● **Stored items**
-- ==== Sys2Proof/Laws/Script.lean ====
section
/-! SUPPORT. What the pseudo-lines of host scripts expand to (30_encoding.md R110, R111): one transaction a line, one line
for each value that has a cell. -/

namespace Sys2Proof.Machine

@[simp] theorem assemble_append (ks ls : List Line) : assemble (ks ++ ls) = assemble ks ++ assemble ls := by
  simp [assemble]

@[simp] theorem length_assemble (ls : List Line) : (assemble ls).length = ls.length := by simp [assemble]

/-- Values beyond the last cell give no line (log 21). -/
@[simp] theorem length_writeCells {n : Nat} (loc : Fin n → Loc) (vs : List CellValue) :
    (writeCells loc vs).length = min n vs.length := by simp [writeCells]

/-- Every line writes a value to its own cell. -/
theorem getElem?_writeCells {n : Nat} (loc : Fin n → Loc) (vs : List CellValue) (k : Fin n) :
    (writeCells loc vs)[k.val]? = vs[k.val]?.map (fun v => Line.wr (loc k) v) := by
  cases h : vs[k.val]? with
  | none => simpa [writeCells] using h
  | some v => simp [writeCells, List.zip, List.getElem?_zipWith, h]

@[simp] theorem length_readCells {n : Nat} (loc : Fin n → Loc) : (readCells loc).length = n := by simp [readCells]

theorem mem_readCells {n : Nat} (loc : Fin n → Loc) (l : Line) : l ∈ readCells loc ↔ ∃ k, Line.rd (loc k) = l := by
  simp [readCells]

@[simp] theorem length_groupsLines (gs : List (CellValue × CellValue)) :
    (groupsLines gs).length = 2 * min 16 gs.length + 1 := by
  simp [groupsLines, List.length_flatten, Function.comp_def, Nat.mul_comm]

end Sys2Proof.Machine
end

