-- ==== Sys2Proof/Tests/Slice0.lean ====
section
/-! SUPPORT. The model's own tests and, last, a witness for every statement with hypotheses. Expected values are those of
95_test_vectors.md Parts 2 and 3, worked there from the rules; commands that call a port use its stub binding. -/

namespace Sys2Proof.Tests

open Sys2Proof.Machine Sys2Proof.Safety

-- One theorem at a time: many kernel evaluations side by side take more memory than the check allows.
set_option Elab.async false

/-! ## Helpers -/

def sumBytes (b : List Byte) : Nat := b.foldl (fun n x => n + x.toNat) 0

/-- The stub binding of 95_test_vectors.md section 0, the `RNG` counter starting at `c`. -/
def stub (c : Nat) : Ports where
  kdfByte p s it _ k := BitVec.ofNat 8 (sumBytes p + sumBytes s + it + k)
  hmacByte key m k := BitVec.ofNat 8 (sumBytes key + sumBytes m + k)
  rngByte i := BitVec.ofNat 8 (c + i)

/-- `exec` under the stub binding. -/
def execStub (c : Nat) (i : Instr) (s : State) : Host.Outcome State Fault Refusal :=
  finish s (commandBody (configWith (stub c)) i s)

/-- Does the outcome give a next state that passes a test? -/
def nextIs (o : Host.Outcome State Fault Refusal) (p : State → Bool) : Bool :=
  match o with
  | .next t => p t
  | .fault _ => false
  | .refused _ => false

def bytes (l : List Nat) : List Byte := l.map (BitVec.ofNat 8)
def words (l : List Nat) : List Word := l.map (BitVec.ofNat 10)

/-- `VAL` and `LEN` loaded on top of the reset state. -/
def withVal (b : List Byte) : State :=
  { State.reset with val := overwrite State.reset.val b, len := BitVec.ofNat 6 b.length }

/-- `W` and `WLEN` loaded. -/
def withW (w : List Word) : State :=
  { State.reset with w := overwrite State.reset.w w, wlen := BitVec.ofNat 6 w.length }

/-- Points loaded into `XS` and `YS`. -/
def withPoints (xs : List Nat) (ys : List (List Nat)) (len : Nat) : State :=
  { State.reset with
    xs := overwrite State.reset.xs (bytes xs), ys := overwriteRows State.reset.ys (ys.map bytes),
    len := BitVec.ofNat 6 len }

/-- Mnemonics loaded into `MN`. -/
def withMn (l : List (List Word)) : State :=
  { State.reset with
    mn := overwriteRows State.reset.mn l,
    mnlen := overwrite State.reset.mnlen (l.map (fun w => BitVec.ofNat 6 w.length)),
    nsh := BitVec.ofNat 9 l.length }

/-- 00..0F. -/
def count16 : List Byte := (List.range 16).map (BitVec.ofNat 8)

/-- The registers of a share. -/
def withShare (h : Share) : State :=
  { withVal h.value with id := h.id, ie := h.ie, gi := h.gi, gt := h.gt, gc := h.gc, mi := h.mi, mt := h.mt }

/-! ## WellFormed: each reserved range of R65 is refused, its neighbours are not -/

theorem test_wf_refuses_0E : Txn.wf hardware (.read 0x000E) = false := by decide
theorem test_wf_refuses_0F : Txn.wf hardware (.write 0x000F 1) = false := by decide
theorem test_wf_refuses_after_w : Txn.wf hardware (.read 0x0081) = false ∧ Txn.wf hardware (.read 0x00FF) = false := by decide
theorem test_wf_refuses_after_pass : Txn.wf hardware (.read 0x0180) = false ∧ Txn.wf hardware (.read 0x01FF) = false := by decide
theorem test_wf_refuses_after_mnlen : Txn.wf hardware (.read 0x0500) = false ∧ Txn.wf hardware (.read 0x1FFF) = false := by decide
theorem test_wf_refuses_row_tail : Txn.wf hardware (.read 0x2021) = false ∧ Txn.wf hardware (.read 0x5FFF) = false := by decide
theorem test_wf_refuses_top : Txn.wf hardware (.write 0x6000 0) = false ∧ Txn.wf hardware (.read 0xFFFF) = false := by decide
theorem test_wf_accepts_edges :
    scriptWf hardware [.read 0x000D, .read 0x0010, .read 0x0080, .read 0x0100, .read 0x017F, .read 0x0200, .read 0x04FF,
      .read 0x2000, .read 0x2020, .read 0x5FE0] = true := by decide
theorem test_wf_script : scriptWf hardware [.read 0x0001, .read 0x6000] = false := by decide
/-- Another capacity of the passphrase buffer (R10) moves the reserved range. -/
theorem test_other_capacity :
    let small : Config := { hardware with passMax := 64 }
    let large : Config := { hardware with passMax := 255 }
    Txn.wf small (.read 0x0140) = false ∧ Txn.wf large (.read 0x01FE) = true ∧ locate small 0x013F = some (.pass 63) ∧
      locate large 0x01FF = none := by decide
theorem test_wf_commands : (Instr.split 0 0).wf = true ∧ (Instr.srecover 255).wf = true := by decide

/-! ## Decode: words written out from R90 and R92 -/

theorem test_decode_nop : decode 0x00000000 = .ok .nop := by decide
theorem test_decode_clr : decode 0x00000001 = .ok .clr := by decide
theorem test_decode_gfmul : decode 0x00835710 = .ok (.gfmul 0x57 0x83) := by decide
theorem test_decode_wenc : decode 0x00000020 = .ok .wenc := by decide
theorem test_decode_wdec : decode 0x00000021 = .ok .wdec := by decide
theorem test_decode_rspoly : decode 0x00000030 = .ok .rspoly := by decide
theorem test_decode_rscreate : decode 0x00000031 = .ok .rscreate := by decide
theorem test_decode_rsverify : decode 0x00000032 = .ok .rsverify := by decide
theorem test_decode_interp : decode 0x0003FF40 = .ok (.interp 255 3) := by decide
theorem test_decode_split : decode 0x00030541 = .ok (.split 5 3) := by decide
theorem test_decode_srecover : decode 0x00030042 = .ok (.srecover 3) := by decide
theorem test_decode_fenc : decode 0x00000050 = .ok .fenc := by decide
theorem test_decode_fdec : decode 0x00000051 = .ok .fdec := by decide
theorem test_decode_shenc : decode 0x00000060 = .ok .shenc := by decide
theorem test_decode_shdec : decode 0x00000061 = .ok .shdec := by decide
theorem test_decode_check1 : decode 0x00000062 = .ok .check1 := by decide
theorem test_decode_generate : decode 0x00000070 = .ok .generate := by decide
theorem test_decode_recover : decode 0x00000071 = .ok .recover := by decide

theorem test_decode_reserved_bits : decode 0x01835710 = .error .reservedBits := by decide
theorem test_decode_unassigned : decode 0x000000FF = .error .unassignedOpcode ∧
    decode 0x00000011 = .error .unassignedOpcode := by decide
theorem test_decode_unused_a : decode 0x00000100 = .error .unusedA ∧ decode 0x00020142 = .error .unusedA ∧
    decode 0x00000170 = .error .unusedA := by decide
theorem test_decode_unused_b : decode 0x00010020 = .error .unusedB := by decide

theorem test_encode : encode (.gfmul 0x57 0x83) = 0x00835710 ∧ encode (.srecover 3) = 0x00030042 ∧
    encode .recover = 0x00000071 := by decide

theorem test_table_word : decodeTableWord 32 0x00030541 = some (.split 5 3) ∧ decodeTableWord 32 0x11 = none := by
  decide

/-- R95 and spec/opcode_table.json: no two rows have a word in common. -/
theorem test_rows_disjoint :
    opcodeRows.Pairwise (fun r q => r.pattern &&& (r.mask &&& q.mask) ≠ q.pattern &&& (r.mask &&& q.mask)) := by decide

/-! ## The host interface (95_test_vectors.md section 2.8) -/

theorem test_write_id_truncates :
    nextIs (step { State.reset with script := [.write 0x0003 0x12345] }) (fun t => t.id == 0x2345) = true := by
  decide +kernel
theorem test_write_w_truncates :
    nextIs (step { State.reset with script := [.write 0x0060 0x7FF] }) (fun t => t.w[0] == 0x3FF) = true := by
  decide +kernel
theorem test_write_status_ignored :
    nextIs (step { State.reset with script := [.write 0x0001 0xFFFFFFFF] }) (fun t => t.status == 0) = true := by
  decide +kernel
theorem test_read_cmd_is_zero :
    nextIs (step { State.reset with script := [.read 0x0000] }) (fun t => t.replies == [0]) = true := by
  decide +kernel
theorem test_illegal_word :
    nextIs (step { State.reset with res := 0xC1, script := [.write 0x0000 0x01835710] })
      (fun t => t.status == 0x00000D73 && t.res == 0xC1) = true := by decide +kernel
/-- The word placed by `withFetchWord` is the first command after reset. -/
theorem test_first_command :
    nextIs (step (State.reset.withFetchWord 32 0x00835710)) (fun t => t.res == 0xC1 && t.status == 1) = true := by
  decide +kernel

/-! ## One step per command -/

theorem test_nop : nextIs (exec .nop { State.reset with res := 0x1B, status := 0xC13 })
    (fun t => t.status == 1 && t.res == 0x1B) = true := by decide +kernel
theorem test_clr : nextIs (exec .clr { withVal count16 with res := 7, id := 9 })
    (fun t => t.status == 1 && t.res == 0 && t.len == 0 && t.val[15] == 0 && t.id == 0) = true := by decide +kernel
theorem test_gfmul_reduces : nextIs (exec (.gfmul 0x02 0x80) State.reset) (fun t => t.res == 0x1B) = true := by
  decide +kernel
theorem test_gfmul_largest_log_sum : nextIs (exec (.gfmul 0xF6 0xF6) State.reset) (fun t => t.res == 0x52) = true := by
  decide +kernel
theorem test_wenc : nextIs (exec .wenc (withVal (bytes [0xDE, 0xAD, 0xBE, 0xEF])))
    (fun t => t.words == words [3, 490, 879, 751]) = true := by decide +kernel
theorem test_wenc_whole_words : nextIs (exec .wenc (withVal (bytes [1, 2, 3, 4, 5])))
    (fun t => t.words == words [4, 32, 193, 5]) = true := by decide +kernel
theorem test_wdec_drops_zero_byte : nextIs (exec .wdec (withW (words [0, 32, 193, 5])))
    (fun t => t.value == bytes [2, 3, 4, 5] && t.status == 1) = true := by decide +kernel
theorem test_wdec_padding : nextIs (exec .wdec (withW (words [4, 32, 193, 5])))
    (fun t => t.status == 0x00000233 && t.len == 0) = true := by decide +kernel
theorem test_rspoly_empty : nextIs (exec .rspoly State.reset) (fun t => t.res == 0x244A8EE3) = true := by decide +kernel
theorem test_rspoly : nextIs (exec .rspoly (withW (words [1, 2, 3, 4, 613, 87, 708])))
    (fun t => t.res == 0x00000201) = true := by decide +kernel
theorem test_rscreate : nextIs (exec .rscreate (withW (words [1, 2, 3, 4, 9, 9, 9])))
    (fun t => t.words == words [1, 2, 3, 4, 613, 87, 196]) = true := by decide +kernel
theorem test_rscreate_short : nextIs (exec .rscreate (withW (words [1, 2]))) (fun t => t.status == 0x00000C13) = true := by
  decide +kernel
theorem test_rsverify_good : nextIs (exec .rsverify (withW (words [1, 2, 3, 4, 613, 87, 196])))
    (fun t => t.res == 1 && t.status == 1) = true := by decide +kernel
theorem test_rsverify_bad : nextIs (exec .rsverify (withW (words [1, 3, 3, 4, 613, 87, 196])))
    (fun t => t.res == 0 && t.status == 1) = true := by decide +kernel
theorem test_interp : nextIs (exec (.interp 1 3) (withPoints [0, 0xFE, 0xFF] [[0x11, 0x22], [0x33, 0], [0x55, 0x66]] 2))
    (fun t => t.value == bytes [0x77, 0x44]) = true := by decide +kernel
theorem test_interp_equal_x : nextIs (exec (.interp 0 2) (withPoints [1, 1] [] 2))
    (fun t => t.status == 0x00000C13) = true := by decide +kernel
theorem test_split : nextIs (execStub 0x40 (.split 5 3) (withVal count16))
    (fun t => t.ys[4].toList.take 16 == bytesBe 0x9D9C18199190939288898A8B99989B9A 16 && t.xs[4] == 4
      && t.rngDrawn == 28) = true := by decide +kernel
theorem test_split_copies : nextIs (exec (.split 4 1) (withVal count16))
    (fun t => t.ys[3].toList.take 16 == count16 && t.rngDrawn == 0) = true := by decide +kernel
theorem test_srecover : nextIs (execStub 0x40 (.srecover 3) (withPoints [4, 0, 2]
    (([0x9D9C18199190939288898A8B99989B9A, 0x404142434445464748494A4B4C4D4E4F, 0xB9B8F1F020212223B8B9BABB28292A2B] :
      List Nat).map (fun n => (bytesBe n 16).map BitVec.toNat)) 16))
    (fun t => t.value == count16 && t.status == 1) = true := by decide +kernel
theorem test_srecover_mismatch : nextIs (execStub 0x40 (.srecover 2) (withPoints [1, 3]
    (([0x3A3B3C3D101112131415161718191A1B, 0xC3C28F8E74757677E4E5E6E77C7D7E7F] :
      List Nat).map (fun n => (bytesBe n 16).map BitVec.toNat)) 16))
    (fun t => t.val[1] == 0 && t.status == 0x00000753) = true := by decide +kernel
theorem test_fenc : nextIs (execStub 0 .fenc
    { withVal count16 with
      id := 0x7FFF, ie := 31, plen := 2, pass := overwrite State.reset.pass [0x41, 0x42] })
    (fun t => t.value == bytesBe 0xFAFBF4F5FEFFF8F9565B585D5A5F5C51 16) = true := by decide +kernel
/-- Another capacity moves the check of `PLEN`. -/
theorem test_fenc_capacity :
    let s : State := { withVal count16 with plen := 129 }
    nextIs (finish s (fencBody { hardware with passMax := 255 } s)) (fun t => t.status == 1) = true ∧
      nextIs (exec .fenc s) (fun t => t.status == 0x00000C13) = true := by decide +kernel
theorem test_fenc_odd : nextIs (exec .fenc { withVal count16 with len := 17 }) (fun t => t.status == 0x00000A13) = true := by
  decide +kernel
theorem test_fdec : nextIs (execStub 0 .fdec { withVal (bytesBe 0xCA3734494E4B484D3A3B3C3D3E3F2021 16) with id := 0x1234 })
    (fun t => t.value == count16) = true := by decide +kernel
theorem test_fdec_wrong_passphrase : nextIs (execStub 0 .fdec
    { withVal (bytesBe 0xCA3734494E4B484D3A3B3C3D3E3F2021 16) with
      id := 0x1234, plen := 1, pass := overwrite State.reset.pass [0x78] })
    (fun t => t.value == bytesBe 0x3031323334352627E8191A6B6C6D6E6F 16 && t.status == 1) = true := by decide +kernel

/-- The first row of section 2.6. -/
def share1 : Share := ⟨0x1234, 0, 0, 1, 1, 0, 3, count16⟩

/-- Its mnemonic. -/
def mnemonic1 : List Word :=
  words [145, 640, 0, 2, 0, 4, 32, 193, 5, 24, 112, 514, 266, 44, 192, 835, 527, 2, 532, 240]

/-- The third row of section 2.6: every field at its largest. -/
def shareMax : Share := ⟨0x7FFF, 31, 15, 16, 16, 15, 16, List.replicate 32 0xFF⟩

theorem test_shenc : nextIs (exec .shenc (withShare share1)) (fun t => t.words == mnemonic1 && t.wlen == 20) = true := by
  decide +kernel
theorem test_shenc_largest : nextIs (exec .shenc (withShare shareMax))
    (fun t => t.words == words ([1023, 1023, 1023, 1023, 63] ++ List.replicate 25 1023 ++ [627, 954, 48])) = true := by
  decide +kernel
theorem test_shdec : nextIs (exec .shdec (withW mnemonic1))
    (fun t => t.shareRecord == share1 && t.status == 1) = true := by decide +kernel
theorem test_shdec_padding : nextIs (exec .shdec (withW (rsCreate hardware (words
      [722, 839, 197, 147, 516, 17, 72, 305, 261, 278, 92, 385, 582, 539, 112, 465, 903, 800, 132, 546, 201, 37, 152, 626, 522,
        298, 172, 706, 843, 559, 0, 0, 0]))))
    (fun t => t.status == 0x00000233 && t.id == 0) = true := by decide +kernel
theorem test_check1 : nextIs (exec .check1 (withW mnemonic1))
    (fun t => t.mt == 3 && t.id == 0x1234 && t.gt == 0 && t.len == 0 && t.status == 1) = true := by decide +kernel
theorem test_check1_checksum : nextIs (exec .check1 (withW (mnemonic1.set 5 5)))
    (fun t => t.status == 0x00000123 && t.mt == 0) = true := by decide +kernel
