-- ==== Sys2Proof/Machine/Step.lean ====
section
/-! DEFINITION. One step: the environment's next move and the operation it selects (00_scope R6). -/

namespace Sys2Proof.Machine

/-- One move of the environment, and the FSV's operation where the move is an event. -/
def step (s : State) : Host.Outcome State Fault Refusal :=
  match choose s with
  | .noStep t => .next t
  | .run i t => exec i t
  | .refuse r => .refused r

/-- `s` with the table word `w` as its next event. -/
def State.withFetchWord (s : State) (nbits w : Nat) : State := placeKey (tableKey nbits w) s

end Sys2Proof.Machine
end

● **PROBLEM**
Word for word, restate the lines above from the line containing "by simp [readCells]" through the line containing "(groupsLines gs).length = 2", with both included and nothing else.

● **RESPONSE TO THIS EXERCISE**
@[simp] theorem length_readCells {n : Nat} (loc : Fin n → Loc) : (readCells loc).length = n := by simp [readCells]

theorem mem_readCells {n : Nat} (loc : Fin n → Loc) (l : Line) : l ∈ readCells loc ↔ ∃ k, Line.rd (loc k) = l := by
  simp [readCells]

@[simp] theorem length_groupsLines (gs : List (CellValue × CellValue)) :
    (groupsLines gs).length = 2 * min 16 gs.length + 1 := by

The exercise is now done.